The CMDh, a body representing European Union (EU) member states, has endorsed new measures to limit prenatal exposure to valproate, according the European Medicines Agency (EMA).

Prenatal exposure to valproate is linked to a high risk for malformations and developmental problems in offspring.

The new measures include a ban on the use of medicines containing valproate for migraine or bipolar disorder during pregnancy and a ban on treating epilepsy during pregnancy with the drug unless no other effective treatment is available. 

Another recommendation from the CMDh (which stands for Coordination Group for Mutual Recognition and Decentralised Procedures - Human) is that women of childbearing age not use these medicines unless conditions of a new pregnancy prevention program are met. These conditions include the following:

  • An assessment is done for each patient's potential for becoming pregnant;

  • Pregnancy tests are carried out before and during treatment as needed;

  • Counseling is offered about the risks of valproate and the need for effective contraception throughout treatment; and

  • A review of ongoing treatment is carried out by a specialist at least annually.

Valproate is contraindicated in pregnancy, and an alternative treatment should be determined for women planning pregnancy. However, the small number of women with epilepsy for whom there is no suitable alternative should be appropriately supported and counseled, said an EMA press release.

Women who have been prescribed valproate should not stop taking it without consulting their doctor because doing so could result in harm to themselves or to an unborn child.

The new measures also dictate that boxed text, with other possible visual elements, such as a warning symbol, be placed on the packaging of these medications, with accompanying warnings each time the medication is dispensed.

The CMDh, which  represents EU member states, as well as Iceland, Liechtenstein, and Norway, agreed with EMA's Pharmacovigilance Risk Assessment Committee, which carried out a review and recommended these new measures.

The measures strengthen existing restrictions on valproate use and requirements to inform women of the risk. 

"Although steps had been taken previously to better inform women about these risks and discourage use of valproate in girls and women unless there was no alternative, the evidence shows that this information is still not getting to patients," said the press release.

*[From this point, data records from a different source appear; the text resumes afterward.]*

-- ==== Sys2Proof/Machine/Operands.lean ====
section
/-! DEFINITION. Every operand form: the frame registers, the descriptors of the six commands and of the generic operations
(R55, R61), the shapes the sequencer admits (R87), and the operands the sequences compute (R58). -/

namespace Sys2Proof.Machine

/-- Read `x[i]` (R12); there are six registers. -/
def frameGet (x : FrameRegs) : Nat → Option Byte
  | 0 => some x.x0
  | 1 => some x.x1
  | 2 => some x.x2
  | 3 => some x.x3
  | 4 => some x.x4
  | 5 => some x.x5
  | _ => none

/-- The six registers, index 0 first. -/
def frameList (x : FrameRegs) : List Byte := [x.x0, x.x1, x.x2, x.x3, x.x4, x.x5]

/-- The frame of length `len` that the registers hold (R12): `x[0]` to `x[len - 1]`. -/
def frameTake (x : FrameRegs) (len : Nat) : List Byte := (frameList x).take len

/-- The host writes a frame into the registers: byte `i` goes to `x[i]` (R12). DESIGN CHOICE, log 16: the registers past the
frame keep their bytes; the spec says only that no rule reads them. -/
def frameLoad (x : FrameRegs) (f : List Byte) : FrameRegs :=
  { x0 := (f[0]?).getD x.x0
    x1 := (f[1]?).getD x.x1
    x2 := (f[2]?).getD x.x2
    x3 := (f[3]?).getD x.x3
    x4 := (f[4]?).getD x.x4
    x5 := (f[5]?).getD x.x5 }

/-- The four payload registers, `DATA[0]` first. -/
def dataList (d : DataRegs) : List Byte := [d.b0, d.b1, d.b2, d.b3]

/-- Read `DATA[j]` (R16). -/
def dataGet (d : DataRegs) : Nat → Option Byte
  | 0 => some d.b0
  | 1 => some d.b1
  | 2 => some d.b2
  | 3 => some d.b3
  | _ => none

/-- Write `DATA[j]` (R82); there are four registers. -/
def dataSet (d : DataRegs) (j : Nat) (v : Byte) : Option DataRegs :=
  match j with
  | 0 => some { d with b0 := v }
  | 1 => some { d with b1 := v }
  | 2 => some { d with b2 := v }
  | 3 => some { d with b3 := v }
  | _ => none

/-- The command map (R55): the descriptor of each wire command. -/
def descriptorOf : Instr → Descriptor
  | .rdpage page =>
    { frame := encode (.rdpage page), mask := some maskRead, ae := true, wl := true, pm := .fixed, pcnt := fixedPayload }
  | .wrpage page d0 d1 d2 d3 =>
    { frame := encode (.wrpage page d0 d1 d2 d3), mask := some maskWrite, ae := true, wl := true, pm := .none, pcnt := 0 }
  | .status =>
    { frame := encode .status, mask := some maskStatus, ae := true, wl := true, pm := .none, pcnt := 0 }
  | .uid =>
    { frame := encode .uid, mask := some maskUid, ae := true, wl := true, pm := .fixed, pcnt := fixedPayload }
  | .ident =>
    { frame := encode .ident, mask := none, ae := false, wl := true, pm := .drain, pcnt := 0 }
  | .progee address value =>
    { frame := encode (.progee address value), mask := some maskProg, ae := true, wl := true, pm := .none, pcnt := 0 }

/-- The descriptor of a generic SENDCMD (R61, R74). -/
def sendCommandDescriptor (bytes : List Byte) (mask : Byte) : Descriptor :=
  { frame := bytes, mask := some mask, ae := true, wl := true, pm := .none, pcnt := 0 }

/-- The descriptor of a bare SENDB (R81). -/
def sendByteDescriptor (b : Byte) : Descriptor :=
  { frame := [b], mask := none, ae := false, wl := false, pm := .none, pcnt := 0 }

/-- The operand registers after the host has loaded a descriptor (R88). -/
def loadDescriptor (r : OperandRegs) (d : Descriptor) : OperandRegs :=
  { x := frameLoad r.x d.frame
    len := BitVec.ofNat 3 d.frame.length
    mask := d.mask.getD r.mask
    ae := d.ae
    wl := d.wl
    pm := pmCode d.pm
    pcnt := BitVec.ofNat 3 d.pcnt }

/-- The length a frame may have (R12, R87). -/
def lengthAdmitted (len : Nat) : Bool := decide (1 ≤ len) && decide (len ≤ 6)

/-- The shapes of R87's table, for a length from 1 to 6 and a count of at most 4. -/
def shapeAdmitted (wl ae : Bool) (pm : PayloadMode) (pcnt len : Nat) : Bool :=
  match wl, ae, pm with
  | true, true, .none => pcnt == 0
  | true, true, .fixed => decide (1 ≤ pcnt)
  | true, false, .drain => pcnt == 0 && len == 1
  | false, false, .none => pcnt == 0 && len == 1
  | _, _, _ => false

/-- R87 as a whole, over the operand registers. -/
def operandsAdmitted (r : OperandRegs) : Bool :=
  lengthAdmitted r.len.toNat && decide (r.pcnt.toNat ≤ 4) &&
    match pmOfCode r.pm with
    | some pm => shapeAdmitted r.wl r.ae pm r.pcnt.toNat r.len.toNat
    | none => false

/-- R87 over a descriptor, before it is loaded. -/
def descriptorAdmitted (d : Descriptor) : Bool :=
  lengthAdmitted d.frame.length && decide (d.pcnt ≤ 4) && shapeAdmitted d.wl d.ae d.pm d.pcnt d.frame.length

/-- The private copy of the operand registers and timeouts (R15), for a payload mode already named. -/
def latchOperands (r : OperandRegs) (pm : PayloadMode) (listen data : Millis) : Latched :=
  { x := r.x, len := r.len.toNat, mask := r.mask, ae := r.ae, wl := r.wl, pm := pm, pcnt := r.pcnt.toNat
    tmoListen := listen, tmoData := data, waitOnly := false }

/-- The EEPROM address of authorization slot `slot` (R58a). -/
def slotAddress (slot : Nat) : Nat := 12 + 4 * slot

/-- The highest authorization slot (R6, R98). -/
def lastSlot : Nat := 59

/-- The address of the reader password (R44, R100). -/
def readerPasswordAddress : Nat := 4

/-- The address of the tag password in the EEPROM (R44, R102). -/
def tagPasswordAddress : Nat := 9

/-- The address of the UID-enable flag (R44, R105). -/
def uidEnableAddress : Nat := 0x0C

/-- The tag page the tag password is written to (R45, R101). -/
def tagPasswordPage : Byte := 1

/-- The tag page of user-data block `k` (R31, R58c). -/
def userPage (k : Nat) : Byte := BitVec.ofNat 8 (4 + k)

/-- The range write stays inside the EEPROM: `start + length - 1 <= 255` (R39, R97); an empty range always does (D14). -/
def rangeInside (start length : Nat) : Bool := length == 0 || decide (start + length ≤ 256)

/-- The operand lists of a sequence have the lengths the caller owes (R97 to R104, R145). -/
def sequenceLengthsRight : Sequence → Bool
  | .writeEEPROMRange _ data length => decide (length ≤ data.length)
  | .authorizeTag uid _ => uid.length == 4
  | .deauthorizeAllTags => true
  | .setReaderPassword password => password.length == 4
  | .setTagPassword password => password.length == 3
  | .setTagPasswordInEEPROM password => password.length == 3
  | .writeUserData data => data.length == 16
  | .readUserData => true
  | .enableUIDQuery => true
  | .getStatus => true
  | .getUID => true
  | .getIdentifier => true
  | .writeTagPage _ data => data.length == 4
  | .readTagPage _ => true
  | .writeEEPROMByte _ _ => true

/-- The addresses and slots of a sequence are ones the caller may use (R39, R97, R98). -/
def sequenceRangesRight : Sequence → Bool
  | .writeEEPROMRange start _ length => rangeInside start.toNat length
  | .authorizeTag _ slot => decide (slot ≤ lastSlot)
  | _ => true

end Sys2Proof.Machine
end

According to the new recommendations, companies marketing these medicines will be required to perform additional studies on the nature and extent of the risks and to monitor valproate use and the long-term effects from affected pregnancies.

In addition, such companies will need to have a risk management plan that details the measures taken to ensure that a medicine is used as safely as possible.

The CMDh position will now be sent to the European Commission, which will make a final legally binding decision. 

Healthcare professionals will receive further information as the recommendations are implemented.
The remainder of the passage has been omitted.